Raft Consensus AlgorithmPermalink

How does Raft work? (Leader-based coordination)Permalink
  • Elects a leader who organizes all requests and proposals. The leader receives meeting requests and sends them out to everyone.
  • Whenever a proposal is made (such as “let’s meet at 9am”), the leader logs it and distributes the proposal to the group (followers).
  • Followers reply back—when a majority have accepted the proposal, the leader considers it committed, informs everyone, and the plan goes into action.
  • If the leader fails (crashes, loses connection), a new leader election takes place, and the process starts anew.
Raft in the OfficePermalink
  • Your Slack group picks a temporary organizer (say, Alice is the meeting leader).
  • Anyone wanting to schedule a meeting tells Alice.
  • Alice confirms the time with everyone—she needs thumbs-up from a majority before making it official.
  • If Alice becomes unresponsive (e.g., off sick, Slack crash), the group votes to pick a new leader, who resumes leadership from where Alice left off.
  • This ensures that, as long as a majority of people respond, meetings are scheduled reliably—even if some coworkers or messages are lost.
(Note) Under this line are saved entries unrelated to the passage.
/-- The task scheduler: a chosen task begins its dispatch, and when its clocks are over and nothing holds it, it takes
its slot and is RUNNING with PEND = COUNT, or completes with the cause of a window that cannot be copied; payloads are written to
the ring in turn, fetched eight at a time 30 clocks
later, and enter the entry output; the configuration chosen goes to sq.CSREQ with the CSREQ event (R272, R345, R346,
R350, R351). -/
def Obligations.TaskScheduling : Prop :=
  ∀ (s : State), Memory.wf s.mem = true →
    (∀ n d, s.actor = .die n → s.die? n = some d →
      (∀ r x, d.disp = none → s.chooseTask d = some (r, x) → handleDie r.handle = n → s.recBad r.handle = false →
        s.trEntry r.handle < x.entries.length → (s.windows r.handle (s.translate r.handle)).1.cause = 0 →
        (∀ q ∈ (s.windows r.handle (s.translate r.handle)).1.runs, q.p = true → q.pkg = s.ownPkg) →
        ∃ s' y p, exec .dispatch s = .next s' ∧ s'.mem = s.mem ∧ s'.die? n = some y ∧ y.disp = some p ∧
          y.ready = (d.ready.filter fun z => decide (z.handle ≠ r.handle)) ∧ p.handle = r.handle ∧ p.load = x.ref ∧
          p.slot = x.freeSlot.getD 0 ∧ p.probes = [] ∧
          s.clock + 40 + 4 * (s.windows r.handle (s.translate r.handle)).1.runs.length ≤ p.due) ∧
      (∀ p x a, d.disp = some p → p.due ≤ s.clock → p.probes = [] → s.weightHeld p.x = false → s.load? p.load = some x →
        x.phase = .resident → x.slots.getD p.slot none = none → p.slot < x.slots.length → s.vote? p.handle = none →
        s.recAddr p.handle = some a → (s.windows p.handle ⟨[], 0, [], s.freeCount, 0⟩).1.cause = 0 →
        ∃ s' y z, exec .dispatch s = .next s' ∧ s'.die? n = some y ∧ y.disp = none ∧
          s'.load? p.load = some z ∧ (∃ t, z.slots.getD p.slot none = some t ∧
            t = { p.x with steps := t.steps, dispAt := s.clock }) ∧
          s'.trState p.handle = 3 ∧ s'.trPend p.handle = s.trCount p.handle) ∧
      (∀ p c, d.disp = some p → p.due ≤ s.clock → p.probes = [] → s.weightHeld p.x = false → (s.load? p.load).isSome = true →
        (∀ x, s.load? p.load = some x → x.phase = .resident ∧ x.slots.getD p.slot none = none) →
        (s.windows p.handle ⟨[], 0, [], s.freeCount, 0⟩).1.cause = c → c ≠ 0 → c ≠ Cause.uncorrectable →
        ∃ s0 : State, exec .dispatch s = .next (s0.abandonRec p.handle c) ∧ s0 = { s with dies := s0.dies } ∧
          s0.die? n = some { d with disp := none }) ∧
      -- a choice falls due at a new candidate, at the end of an install or a retirement, and after 256 clocks
      (s.choiceDue d = true ↔ d.csDue = true ∨ d.csAt + 256 ≤ s.clock ∨ ∃ c ∈ s.candidates d, c ∉ d.cands) ∧
      (d.inst = none → s.choiceDue d = true → ∀ k, s.chooseConfig d = some k → ∃ s' y,
        exec .configurationChoice s = .next s' ∧ s'.die? n = some y ∧ y.csreq = k.cfgid ∧ y.csDue = false ∧
        y.csAt = s.clock ∧ y.cands = s.candidates d ∧ s'.mem = s.mem ∧
        ∀ t q, s.installer n = some t → s.seq? t = some q → s'.seq? t = some { q with evpend := q.evpend ||| 1 }) ∧
      (d.inst ≠ none ∨ s.choiceDue d = false → ∃ s', exec .configurationChoice s = .next s' ∧
        s'.die? n = some { d with cands := s.candidates d, csDue := s.choiceDue d } ∧ s' = { s with dies := s'.dies })) ∧
    (∀ l n x q, s.actor = .loadN l n → s.load? l = some x → x.entries[n]? = some q → x.phase = .resident →
      let after (i : Instr) (s' : State) (q' : EntryQ) : Prop := exec i s = .next s' ∧
        ∃ y, s'.load? l = some y ∧ y.entries[n]? = some q' ∧ ∀ m, m ≠ n → y.entries[m]? = x.entries[m]?
      (∀ k t, x.mayWrite n = true → nextTurn q.turn (x.feeding n) = some k → x.slots.getD k none = some t →
        ∃ s' y, after .threadTokenWrite s' { q with count := q.count + 1, turn := k } ∧
          s'.word (ringAddr l.die l.fab n (q.head + q.count)) = BitVec.ofNat 64 (k * 2 ^ 61 + t.written) ∧
          onlyBytes s s' (ringAddr l.die l.fab n (q.head + q.count)) 8 ∧
          s'.load? l = some y ∧ y.slots.getD k none = some { t with written := t.written + 1 }) ∧
      (q.mayAsk = true → ∃ s', after .refillRequest s' { q with reqs := q.reqs ++ [(s.clock + 30, min 8 q.unasked)] } ∧
        s'.mem = s.mem) ∧
      (∀ back rest, q.reqs = back ++ rest → (∀ p ∈ back, p.1 ≤ s.clock) → (∀ p, rest.head? = some p → s.clock < p.1) →
        let k := (back.map (·.2)).foldl (· + ·) 0
        ∃ s', after .refillReturn s'
          { q with reqs := rest, head := (q.head + k) % 512, count := q.count - k
                   buf := q.buf ++ (List.range k).map fun i => s.word (ringAddr l.die l.fab n (q.head + i)) } ∧
        s'.mem = s.mem) ∧
      (∀ v rest e, q.buf = v :: rest → s.elem? ⟨l.die, l.fab, q.lt, q.site⟩ = some e → e.space q.port = true →
        ∃ s' e', after .entryEmit s' { q with buf := rest } ∧ s'.elem? ⟨l.die, l.fab, q.lt, q.site⟩ = some e' ∧
          putsTok s e q.port (dataTok 0 v) e e' ∧ s'.mem = s.mem))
Paxos Consensus AlgorithmPermalink

How does Paxos work? (Any-to-any coordination)Permalink
  • Proposers suggest a value (“Let’s hold the meeting at 9am”), and send it to a set of acceptors (the rest of your coworkers).
  • Acceptors promise to only accept one value for a given round, to prevent split-brain/conflicting agreements.
  • If a proposal gains enough promises (a majority), the value is chosen—everyone agrees to act.
  • It can handle failures: if proposers or acceptors crash or messages are delayed, the protocol can keep retrying until consensus is eventually reached (so long as a majority is available).
Paxos in the OfficePermalink
  • Imagine you have a group Slack, but some people don’t always get messages, or some are slow to respond.
  • You assign one person as proposer, who proposes: “Let’s all show up at 9am.”
  • Each person who receives that proposal responds, “I promise to go with this time if most others do.”
  • The proposer waits until a majority reply with promises before announcing the official meeting time.
  • Even if some acknowledgments or responses get dropped, as long as the proposer gets a majority, the meeting time is set and agreed to by the group.

Solution 3: Blockchain/Distributed Ledger (Proof-of-Work, etc.)Permalink

  • What it does: Use cryptographic techniques and global logs to ensure that even if some members cheat, the honest majority can verify what happened.​
  • Why it helps: Tampering and lying are detectable; reconciliation is public.
  • Office analogy: Every decision is documented in a shared Google Doc, where anyone can check the history—preventing sneaky changes.